**Task goal**
Every line holding the string "good" should be copied out of the listing.

**Data under study**
---------------

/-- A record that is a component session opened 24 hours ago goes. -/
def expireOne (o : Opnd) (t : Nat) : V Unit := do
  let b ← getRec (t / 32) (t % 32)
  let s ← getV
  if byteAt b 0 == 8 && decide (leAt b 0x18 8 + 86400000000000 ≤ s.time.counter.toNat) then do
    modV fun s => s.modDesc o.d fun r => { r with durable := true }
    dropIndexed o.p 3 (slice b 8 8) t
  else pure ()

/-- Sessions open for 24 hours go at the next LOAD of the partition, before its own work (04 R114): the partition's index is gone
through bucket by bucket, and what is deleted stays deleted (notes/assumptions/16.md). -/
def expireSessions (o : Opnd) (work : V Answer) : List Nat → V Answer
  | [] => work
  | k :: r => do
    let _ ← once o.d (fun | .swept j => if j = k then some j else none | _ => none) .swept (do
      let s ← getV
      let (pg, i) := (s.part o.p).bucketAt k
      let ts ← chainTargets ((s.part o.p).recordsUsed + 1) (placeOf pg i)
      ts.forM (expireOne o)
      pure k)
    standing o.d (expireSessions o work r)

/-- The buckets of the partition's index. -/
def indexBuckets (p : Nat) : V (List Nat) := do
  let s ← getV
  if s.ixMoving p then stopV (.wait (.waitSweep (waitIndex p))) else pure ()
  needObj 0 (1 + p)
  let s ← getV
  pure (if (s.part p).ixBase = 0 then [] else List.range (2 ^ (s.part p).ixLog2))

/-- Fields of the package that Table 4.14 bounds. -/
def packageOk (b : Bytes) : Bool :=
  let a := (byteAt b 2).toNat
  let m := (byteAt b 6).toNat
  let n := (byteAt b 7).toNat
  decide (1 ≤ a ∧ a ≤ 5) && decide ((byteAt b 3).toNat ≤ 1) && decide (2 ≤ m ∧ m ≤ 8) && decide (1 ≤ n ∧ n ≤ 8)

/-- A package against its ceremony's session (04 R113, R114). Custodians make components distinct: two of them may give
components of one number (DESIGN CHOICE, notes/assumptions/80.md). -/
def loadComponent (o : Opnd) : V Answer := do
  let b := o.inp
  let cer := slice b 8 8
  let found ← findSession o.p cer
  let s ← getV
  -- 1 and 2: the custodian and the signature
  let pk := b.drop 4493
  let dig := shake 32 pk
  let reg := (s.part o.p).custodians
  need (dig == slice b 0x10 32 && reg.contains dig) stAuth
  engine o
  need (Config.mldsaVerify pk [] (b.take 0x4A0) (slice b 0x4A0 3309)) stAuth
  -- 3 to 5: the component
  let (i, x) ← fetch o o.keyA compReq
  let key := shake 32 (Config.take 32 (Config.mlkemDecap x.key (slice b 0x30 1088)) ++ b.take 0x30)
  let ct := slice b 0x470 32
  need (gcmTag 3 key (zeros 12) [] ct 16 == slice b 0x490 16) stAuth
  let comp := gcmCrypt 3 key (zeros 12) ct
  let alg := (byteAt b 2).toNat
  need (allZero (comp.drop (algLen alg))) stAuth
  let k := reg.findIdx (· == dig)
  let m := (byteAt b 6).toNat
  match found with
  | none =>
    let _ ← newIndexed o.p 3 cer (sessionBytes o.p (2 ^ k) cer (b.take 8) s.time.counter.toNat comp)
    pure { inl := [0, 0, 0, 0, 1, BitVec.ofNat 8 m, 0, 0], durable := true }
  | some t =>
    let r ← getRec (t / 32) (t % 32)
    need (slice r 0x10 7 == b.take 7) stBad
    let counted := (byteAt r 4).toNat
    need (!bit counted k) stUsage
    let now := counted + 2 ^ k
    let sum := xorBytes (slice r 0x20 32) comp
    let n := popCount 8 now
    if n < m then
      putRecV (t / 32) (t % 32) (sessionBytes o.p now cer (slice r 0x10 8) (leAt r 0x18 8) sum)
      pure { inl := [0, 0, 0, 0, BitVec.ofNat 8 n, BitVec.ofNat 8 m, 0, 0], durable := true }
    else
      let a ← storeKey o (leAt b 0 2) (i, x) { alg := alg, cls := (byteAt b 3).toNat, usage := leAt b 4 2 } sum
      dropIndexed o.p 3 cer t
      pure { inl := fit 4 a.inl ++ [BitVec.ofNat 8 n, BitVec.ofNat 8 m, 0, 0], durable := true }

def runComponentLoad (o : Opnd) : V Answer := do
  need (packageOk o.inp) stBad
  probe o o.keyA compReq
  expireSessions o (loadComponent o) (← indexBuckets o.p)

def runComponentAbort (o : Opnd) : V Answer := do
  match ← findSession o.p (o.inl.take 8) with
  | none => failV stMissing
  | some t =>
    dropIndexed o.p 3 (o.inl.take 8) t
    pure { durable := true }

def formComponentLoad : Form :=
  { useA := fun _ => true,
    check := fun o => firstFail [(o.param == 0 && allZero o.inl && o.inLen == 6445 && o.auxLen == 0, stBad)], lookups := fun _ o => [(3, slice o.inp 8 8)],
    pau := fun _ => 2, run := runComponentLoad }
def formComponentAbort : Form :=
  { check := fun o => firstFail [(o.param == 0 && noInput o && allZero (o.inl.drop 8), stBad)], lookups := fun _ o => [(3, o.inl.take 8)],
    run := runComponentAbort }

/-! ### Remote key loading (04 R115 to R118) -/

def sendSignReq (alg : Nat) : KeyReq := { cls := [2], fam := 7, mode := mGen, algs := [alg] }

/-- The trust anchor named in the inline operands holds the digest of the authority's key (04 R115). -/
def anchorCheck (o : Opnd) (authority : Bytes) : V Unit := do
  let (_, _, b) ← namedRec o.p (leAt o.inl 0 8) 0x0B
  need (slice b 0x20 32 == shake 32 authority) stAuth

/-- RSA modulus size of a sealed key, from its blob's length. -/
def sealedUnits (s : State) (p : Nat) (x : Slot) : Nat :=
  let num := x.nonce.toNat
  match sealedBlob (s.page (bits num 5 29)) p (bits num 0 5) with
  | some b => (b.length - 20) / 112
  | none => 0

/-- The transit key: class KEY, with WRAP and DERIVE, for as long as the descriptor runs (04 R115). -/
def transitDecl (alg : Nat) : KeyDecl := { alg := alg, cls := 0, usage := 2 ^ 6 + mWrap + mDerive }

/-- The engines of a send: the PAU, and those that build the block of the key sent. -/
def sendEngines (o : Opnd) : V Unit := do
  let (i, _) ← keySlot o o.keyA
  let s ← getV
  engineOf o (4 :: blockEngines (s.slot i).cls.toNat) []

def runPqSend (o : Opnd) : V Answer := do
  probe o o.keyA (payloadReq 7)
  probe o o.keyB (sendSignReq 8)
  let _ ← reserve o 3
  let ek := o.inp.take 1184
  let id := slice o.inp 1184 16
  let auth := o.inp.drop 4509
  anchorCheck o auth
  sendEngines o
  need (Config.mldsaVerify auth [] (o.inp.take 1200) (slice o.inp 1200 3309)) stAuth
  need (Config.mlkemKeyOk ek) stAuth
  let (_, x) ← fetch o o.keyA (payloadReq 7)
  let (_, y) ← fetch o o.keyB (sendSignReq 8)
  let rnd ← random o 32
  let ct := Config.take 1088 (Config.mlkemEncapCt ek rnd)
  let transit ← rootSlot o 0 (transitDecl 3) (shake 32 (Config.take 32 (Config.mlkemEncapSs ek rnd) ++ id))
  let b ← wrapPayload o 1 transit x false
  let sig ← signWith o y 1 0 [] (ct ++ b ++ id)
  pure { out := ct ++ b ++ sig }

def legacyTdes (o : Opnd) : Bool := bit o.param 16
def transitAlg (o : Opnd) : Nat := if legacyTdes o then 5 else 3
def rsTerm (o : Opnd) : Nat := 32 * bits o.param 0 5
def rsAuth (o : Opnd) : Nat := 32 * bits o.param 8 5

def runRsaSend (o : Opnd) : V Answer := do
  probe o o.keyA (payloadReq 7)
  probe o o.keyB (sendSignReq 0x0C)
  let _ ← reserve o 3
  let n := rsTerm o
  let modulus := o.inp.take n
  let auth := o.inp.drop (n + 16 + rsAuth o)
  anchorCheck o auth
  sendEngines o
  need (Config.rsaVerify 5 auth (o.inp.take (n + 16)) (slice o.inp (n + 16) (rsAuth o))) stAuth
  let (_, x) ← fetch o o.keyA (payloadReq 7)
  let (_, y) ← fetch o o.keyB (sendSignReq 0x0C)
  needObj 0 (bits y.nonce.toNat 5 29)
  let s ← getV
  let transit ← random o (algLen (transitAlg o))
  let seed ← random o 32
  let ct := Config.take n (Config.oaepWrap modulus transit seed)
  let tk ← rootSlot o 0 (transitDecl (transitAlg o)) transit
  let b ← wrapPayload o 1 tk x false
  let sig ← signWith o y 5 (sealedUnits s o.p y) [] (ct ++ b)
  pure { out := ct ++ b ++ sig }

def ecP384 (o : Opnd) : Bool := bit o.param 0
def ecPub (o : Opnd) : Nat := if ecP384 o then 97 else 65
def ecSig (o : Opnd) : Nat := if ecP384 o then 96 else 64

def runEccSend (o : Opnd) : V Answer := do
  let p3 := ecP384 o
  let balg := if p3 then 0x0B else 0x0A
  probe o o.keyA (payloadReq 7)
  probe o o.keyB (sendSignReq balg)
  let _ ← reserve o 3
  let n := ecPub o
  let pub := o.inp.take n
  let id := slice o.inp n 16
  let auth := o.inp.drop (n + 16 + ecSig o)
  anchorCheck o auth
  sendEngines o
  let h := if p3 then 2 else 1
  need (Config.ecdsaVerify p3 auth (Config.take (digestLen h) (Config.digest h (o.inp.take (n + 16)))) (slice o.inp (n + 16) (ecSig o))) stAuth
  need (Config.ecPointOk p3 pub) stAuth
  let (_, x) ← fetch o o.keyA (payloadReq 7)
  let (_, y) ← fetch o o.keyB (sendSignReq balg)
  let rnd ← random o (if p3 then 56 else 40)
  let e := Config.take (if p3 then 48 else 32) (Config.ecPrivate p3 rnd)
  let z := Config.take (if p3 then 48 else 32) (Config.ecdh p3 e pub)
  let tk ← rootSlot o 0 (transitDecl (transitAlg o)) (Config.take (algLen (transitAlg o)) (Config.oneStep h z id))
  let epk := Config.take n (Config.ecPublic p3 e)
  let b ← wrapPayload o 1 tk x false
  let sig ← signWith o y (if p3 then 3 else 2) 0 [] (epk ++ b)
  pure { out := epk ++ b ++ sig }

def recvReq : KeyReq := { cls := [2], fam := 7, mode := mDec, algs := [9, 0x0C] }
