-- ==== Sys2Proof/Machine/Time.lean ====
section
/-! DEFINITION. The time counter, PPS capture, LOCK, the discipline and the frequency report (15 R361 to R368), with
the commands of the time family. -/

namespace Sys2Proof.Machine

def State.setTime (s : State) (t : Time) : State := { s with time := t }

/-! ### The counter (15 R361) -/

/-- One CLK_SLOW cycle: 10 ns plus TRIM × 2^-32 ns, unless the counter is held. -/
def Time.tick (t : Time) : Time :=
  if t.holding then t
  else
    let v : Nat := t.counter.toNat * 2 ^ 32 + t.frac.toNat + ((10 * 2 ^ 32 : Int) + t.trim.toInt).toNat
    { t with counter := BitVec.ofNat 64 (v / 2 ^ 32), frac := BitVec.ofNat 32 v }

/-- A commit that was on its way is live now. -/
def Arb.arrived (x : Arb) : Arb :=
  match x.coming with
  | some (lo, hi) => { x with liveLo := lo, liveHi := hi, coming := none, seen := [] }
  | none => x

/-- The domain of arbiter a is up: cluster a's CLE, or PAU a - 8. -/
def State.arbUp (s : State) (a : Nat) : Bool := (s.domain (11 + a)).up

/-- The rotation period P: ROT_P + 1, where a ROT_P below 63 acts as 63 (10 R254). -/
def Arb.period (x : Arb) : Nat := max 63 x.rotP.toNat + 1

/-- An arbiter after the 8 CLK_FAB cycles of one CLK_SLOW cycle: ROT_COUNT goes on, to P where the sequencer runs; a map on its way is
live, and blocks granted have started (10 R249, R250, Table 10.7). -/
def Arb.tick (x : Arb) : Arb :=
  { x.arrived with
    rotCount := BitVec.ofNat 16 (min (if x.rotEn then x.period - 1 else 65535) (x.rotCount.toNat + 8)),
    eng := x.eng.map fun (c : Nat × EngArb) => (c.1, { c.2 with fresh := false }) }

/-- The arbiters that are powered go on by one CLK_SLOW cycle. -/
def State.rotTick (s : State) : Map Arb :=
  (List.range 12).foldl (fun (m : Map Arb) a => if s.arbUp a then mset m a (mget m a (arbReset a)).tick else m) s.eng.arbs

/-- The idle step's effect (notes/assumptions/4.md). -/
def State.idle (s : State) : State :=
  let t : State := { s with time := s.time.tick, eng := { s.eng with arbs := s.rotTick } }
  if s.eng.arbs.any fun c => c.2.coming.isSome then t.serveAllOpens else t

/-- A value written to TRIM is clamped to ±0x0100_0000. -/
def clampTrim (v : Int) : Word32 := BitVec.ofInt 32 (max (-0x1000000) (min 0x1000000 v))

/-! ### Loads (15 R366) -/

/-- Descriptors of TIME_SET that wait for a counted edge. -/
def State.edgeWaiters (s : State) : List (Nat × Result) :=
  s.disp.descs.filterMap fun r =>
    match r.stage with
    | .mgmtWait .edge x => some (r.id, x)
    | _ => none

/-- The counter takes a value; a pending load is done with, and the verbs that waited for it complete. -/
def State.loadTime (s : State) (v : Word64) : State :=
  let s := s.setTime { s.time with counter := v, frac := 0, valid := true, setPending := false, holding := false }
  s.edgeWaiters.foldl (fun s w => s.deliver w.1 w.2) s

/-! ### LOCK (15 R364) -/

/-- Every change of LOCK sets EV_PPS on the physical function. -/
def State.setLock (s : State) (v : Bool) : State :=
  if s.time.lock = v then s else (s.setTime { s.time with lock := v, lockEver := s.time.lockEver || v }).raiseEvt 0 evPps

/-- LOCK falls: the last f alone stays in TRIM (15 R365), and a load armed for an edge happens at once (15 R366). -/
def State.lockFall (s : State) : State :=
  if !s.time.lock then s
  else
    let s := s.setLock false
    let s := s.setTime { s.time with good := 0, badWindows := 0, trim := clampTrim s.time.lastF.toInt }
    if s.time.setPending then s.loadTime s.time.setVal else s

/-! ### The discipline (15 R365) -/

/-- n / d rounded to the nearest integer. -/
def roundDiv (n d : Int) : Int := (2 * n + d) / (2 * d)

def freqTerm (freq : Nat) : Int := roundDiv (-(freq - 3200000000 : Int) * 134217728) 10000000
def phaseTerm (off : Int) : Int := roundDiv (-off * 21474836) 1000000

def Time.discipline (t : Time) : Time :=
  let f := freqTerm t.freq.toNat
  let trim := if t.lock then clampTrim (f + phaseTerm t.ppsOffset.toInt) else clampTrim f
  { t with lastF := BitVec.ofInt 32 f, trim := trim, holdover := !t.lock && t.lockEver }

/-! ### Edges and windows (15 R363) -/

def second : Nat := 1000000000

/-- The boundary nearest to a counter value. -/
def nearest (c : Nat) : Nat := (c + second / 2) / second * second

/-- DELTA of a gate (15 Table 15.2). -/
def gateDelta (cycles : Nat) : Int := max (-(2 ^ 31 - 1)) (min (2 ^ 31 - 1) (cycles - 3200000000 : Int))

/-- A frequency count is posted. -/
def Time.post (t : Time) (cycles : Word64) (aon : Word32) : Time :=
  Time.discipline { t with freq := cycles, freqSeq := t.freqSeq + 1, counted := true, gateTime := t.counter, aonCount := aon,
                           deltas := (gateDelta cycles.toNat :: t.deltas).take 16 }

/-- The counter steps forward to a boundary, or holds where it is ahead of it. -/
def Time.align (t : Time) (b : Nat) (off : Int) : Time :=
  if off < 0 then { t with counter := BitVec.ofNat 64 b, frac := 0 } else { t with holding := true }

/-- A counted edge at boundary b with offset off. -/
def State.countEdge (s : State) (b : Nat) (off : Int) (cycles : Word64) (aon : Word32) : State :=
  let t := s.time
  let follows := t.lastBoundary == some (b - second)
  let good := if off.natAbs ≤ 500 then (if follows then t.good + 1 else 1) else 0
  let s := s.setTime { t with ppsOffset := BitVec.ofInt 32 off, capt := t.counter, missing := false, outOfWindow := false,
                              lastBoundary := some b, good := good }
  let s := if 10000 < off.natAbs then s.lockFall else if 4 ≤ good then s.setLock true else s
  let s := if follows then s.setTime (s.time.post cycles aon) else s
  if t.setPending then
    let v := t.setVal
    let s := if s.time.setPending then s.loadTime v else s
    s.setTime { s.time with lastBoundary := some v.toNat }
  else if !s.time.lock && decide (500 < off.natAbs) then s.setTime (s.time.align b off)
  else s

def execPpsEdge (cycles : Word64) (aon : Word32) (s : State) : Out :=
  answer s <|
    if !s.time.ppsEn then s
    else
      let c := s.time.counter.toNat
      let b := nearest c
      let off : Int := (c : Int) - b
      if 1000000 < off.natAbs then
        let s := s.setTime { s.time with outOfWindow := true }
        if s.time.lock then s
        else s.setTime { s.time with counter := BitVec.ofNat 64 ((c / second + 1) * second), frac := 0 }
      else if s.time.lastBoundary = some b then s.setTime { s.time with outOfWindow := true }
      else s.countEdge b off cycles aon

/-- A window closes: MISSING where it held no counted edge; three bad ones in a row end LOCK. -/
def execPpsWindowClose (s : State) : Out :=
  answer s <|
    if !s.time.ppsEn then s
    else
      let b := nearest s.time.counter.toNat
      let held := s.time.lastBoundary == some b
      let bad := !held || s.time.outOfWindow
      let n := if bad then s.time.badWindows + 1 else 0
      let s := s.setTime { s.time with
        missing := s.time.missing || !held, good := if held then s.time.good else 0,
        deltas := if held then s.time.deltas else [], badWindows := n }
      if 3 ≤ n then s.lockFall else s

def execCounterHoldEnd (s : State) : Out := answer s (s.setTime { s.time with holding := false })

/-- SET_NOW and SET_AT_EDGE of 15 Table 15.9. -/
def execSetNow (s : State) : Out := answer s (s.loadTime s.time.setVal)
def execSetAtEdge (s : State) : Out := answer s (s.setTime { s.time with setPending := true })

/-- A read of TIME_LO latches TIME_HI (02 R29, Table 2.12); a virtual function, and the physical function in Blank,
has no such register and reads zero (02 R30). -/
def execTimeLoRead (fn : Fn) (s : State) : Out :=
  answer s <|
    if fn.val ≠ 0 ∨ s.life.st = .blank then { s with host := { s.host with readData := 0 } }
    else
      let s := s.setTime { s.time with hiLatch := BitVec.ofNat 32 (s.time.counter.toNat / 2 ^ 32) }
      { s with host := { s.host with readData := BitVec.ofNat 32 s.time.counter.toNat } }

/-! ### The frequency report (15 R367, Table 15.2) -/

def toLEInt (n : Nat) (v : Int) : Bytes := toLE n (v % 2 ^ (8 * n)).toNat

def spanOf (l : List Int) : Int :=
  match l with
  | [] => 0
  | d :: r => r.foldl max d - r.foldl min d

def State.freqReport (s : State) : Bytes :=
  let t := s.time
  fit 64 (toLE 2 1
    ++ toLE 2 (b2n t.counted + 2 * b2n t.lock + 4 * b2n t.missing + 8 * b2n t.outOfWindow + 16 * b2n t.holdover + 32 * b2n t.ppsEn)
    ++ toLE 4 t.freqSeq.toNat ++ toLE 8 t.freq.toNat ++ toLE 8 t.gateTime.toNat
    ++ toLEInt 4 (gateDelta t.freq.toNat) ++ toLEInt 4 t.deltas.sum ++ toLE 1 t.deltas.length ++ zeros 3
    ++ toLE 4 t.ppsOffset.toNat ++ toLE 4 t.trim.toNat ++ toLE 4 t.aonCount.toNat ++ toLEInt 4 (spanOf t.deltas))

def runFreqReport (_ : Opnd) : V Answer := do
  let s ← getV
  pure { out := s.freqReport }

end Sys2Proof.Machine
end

---------------

**Solution**
    let s := s.setTime { s.time with good := 0, badWindows := 0, trim := clampTrim s.time.lastF.toInt }
  let good := if off.natAbs ≤ 500 then (if follows then t.good + 1 else 1) else 0
                              lastBoundary := some b, good := good }
  let s := if 10000 < off.natAbs then s.lockFall else if 4 ≤ good then s.setLock true else s
        missing := s.time.missing || !held, good := if held then s.time.good else 0,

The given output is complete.